Ein ehrenamtlicher Erwachsener liest einem Gruppen von Kindern, die auf Teppichen in einer Vereinsbibliothek sitzen, ein illustriertes Buch vor

Wählen zwischen lokalem Engagement und Unterstützung aus der Ferne

Plattformen zur Vernetzung von Freiwilligen und Vereinen erleichtern die Identifizierung von Einsätzen in der Nähe. Präsenzarbeit in Einrichtungen oder sozialen Zentren hat direkte und messbare Auswirkungen auf die begleiteten Kinder.

Die Unterstützung aus der Ferne (Hausaufgabenhilfe per Video, Übersetzung von Dokumenten, administrative Verwaltung) hat in den letzten Jahren zugenommen.
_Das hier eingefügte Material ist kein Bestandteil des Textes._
/-- The level of a fault set, with the networks that live channels hold (R344). -/
def levelOf (f : Word) (nets : BitVec 2) : BitVec 3 :=
  let live := byCount (countCh (liveF f)) 4
  let wind := byCount (countCh fun ch => liveF f ch && !bit f (15 + Ch.bit ch)) 4
  let ang := byCount (countCh fun ch => liveF f ch && !bit f (12 + Ch.bit ch)) 3
  let pump := byCount (countCh fun ch => liveF f ch && !bit f (18 + Ch.bit ch)) 3
  let circ : BitVec 3 := match b2n (circuitUp f .w1) + b2n (circuitUp f .w2) with
    | 0 => 4
    | 1 => 2
    | _ => 0
  let pow : BitVec 3 := if weltUp f .w1 && weltUp f .w2 then 0 else 4
  let net : BitVec 3 := if nets = 3 then 0 else if nets = 0 then 3 else 1
  let path := worse (pathLevel f .a .b .c) (worse (pathLevel f .b .c .a) (pathLevel f .c .a .b))
  let any : BitVec 3 := if f = 0 then 0 else 1
  worse live (worse wind (worse ang (worse pump (worse circ (worse pow (worse net (worse path any)))))))

/-- The life cycle's least severe level (R475). -/
def lcFloor (lc : BitVec 3) : BitVec 3 :=
  match lc.toNat with
  | 1 | 2 => 0
  | 3 => 2
  | _ => 4

/-- The first block of a channel in the cycle that ends: the own one as latched (R333). -/
def Channel.latchedOf (c : Channel) (ch : Ch) : Option Vote :=
  if ch = c.id then c.rd.ownLatched else (c.peer ch).latched

def roleIn (v : Option Vote) (r : BitVec 3) : Bool :=
  match v with
  | some x => x.role == r
  | none => false

/-- The third channel. -/
def third (x y : Ch) : Ch := if x != .a && y != .a then .a else if x != .b && y != .b then .b else .c

/-- Neither partner is heard on a CCL path while one is alive on a network (R332). DEDUCED (unsafe), log entry 68. -/
def Channel.cutOff (c : Channel) (t : Nat) : Bool :=
  !c.heard t c.id.next && !c.heard t c.id.prev && (c.heardNet t c.id.next || c.heardNet t c.id.prev)

/-- The loss of a partner at a mark (R332): nothing, or CH (false) or SUP (true). Judged from the mark after entry to
RESYNC on. DEDUCED (unsafe), log entry 68. -/
def Channel.lossOf (c : Channel) (t : Nat) (ch : Ch) : Option Bool :=
  let judging := match c.rd.ownLatched with
    | some v => v.role == 1 || v.role == 2 || v.role == 3
    | none => false
  let p := c.peer ch
  let z := third c.id ch
  let zHears := (c.peer z).hears.getLsbD (Ch.bit ch)
  let silent := p.latched.isNone && !zHears && !(c.cutOff t && c.heardNet t ch)
  let out := roleIn p.latest 0 || roleIn p.latest 4
  let sup := if out then (match p.latest with
    | some v => bit v.faults (3 + Ch.bit ch)
    | none => false) else p.supLast
  if judging && (out || silent) then some sup else none

/-- A partner's loss enters the view and RD_PEER (R332, R354, R607). DEDUCED (unsafe), log entry 68. -/
def Channel.takeLoss (c : Channel) (ch : Ch) (loss : Option Bool) : Channel :=
  match loss with
  | none => c
  | some sup =>
    if bit c.rd.view (Ch.bit ch) || bit c.rd.view (3 + Ch.bit ch) then c
    else
      let k := Ch.bit ch + (if sup then 3 else 0)
      (c.enterView (Fin.ofNat 24 k)).raise 44 (BitVec.ofNat 16 (ch.code.toNat + (if sup then 256 else 0)))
Sie eignet sich für Personen, die nicht mobil sein können, aber die persönliche Begleitung bleibt für Kinder in sozialer Fragilität besser geeignet.

Die Zuverlässigkeit eines Kinderhilfsvereins überprüfen

Bevor man Zeit oder Geld spendet, ermöglichen einige Überprüfungen die Bewertung der Solidität einer Vereinsstruktur.

  • Die Veröffentlichung der Jahresabschlüsse ist für Vereine, die mehr als einen bestimmten Betrag an Spenden oder Zuschüssen erhalten, obligatorisch. Diese Dokumente sind einsehbar und geben Auskunft über den Anteil der Mittel, der tatsächlich den sozialen Missionen zugewiesen wird.
  • Die Unterzeichnung der Charta der Prinzipien der Republik (seit 2022 für subventionierte Vereine vorgeschrieben) ist ein Indikator für die administrative Konformität.
  • Die Existenz eines Safeguarding-Ansprechpartners und eines internen Meldeverfahrens zeigt, dass der Verein die Normen zum Schutz von Kindern integriert hat.

Ein transparenter Verein veröffentlicht seine Tätigkeitsberichte und detailliert die Verwendung jedes erhaltenen Euro. Das Fehlen dieser Dokumente bedeutet nicht unbedingt eine schlechte Verwaltung, schränkt jedoch die Fähigkeit des Spenders ein, die tatsächliche Wirkung seines Beitrags zu bewerten.

Die Vereinsarbeit zugunsten von Kindern hat in den letzten Jahren an Struktur gewonnen, bedingt durch die kombinierten Anforderungen der französischen Regulierung und der europäischen Finanzierung. Für einen Freiwilligen oder Spender vereinfacht diese Entwicklung die Wahl: Die Vereine, die ihre Safeguarding-Verfahren offenlegen, ihre Konten veröffentlichen und ihre Finanzierungsquellen diversifizieren, bieten den zuverlässigsten Rahmen, um benachteiligte Kinder nachhaltig zu unterstützen.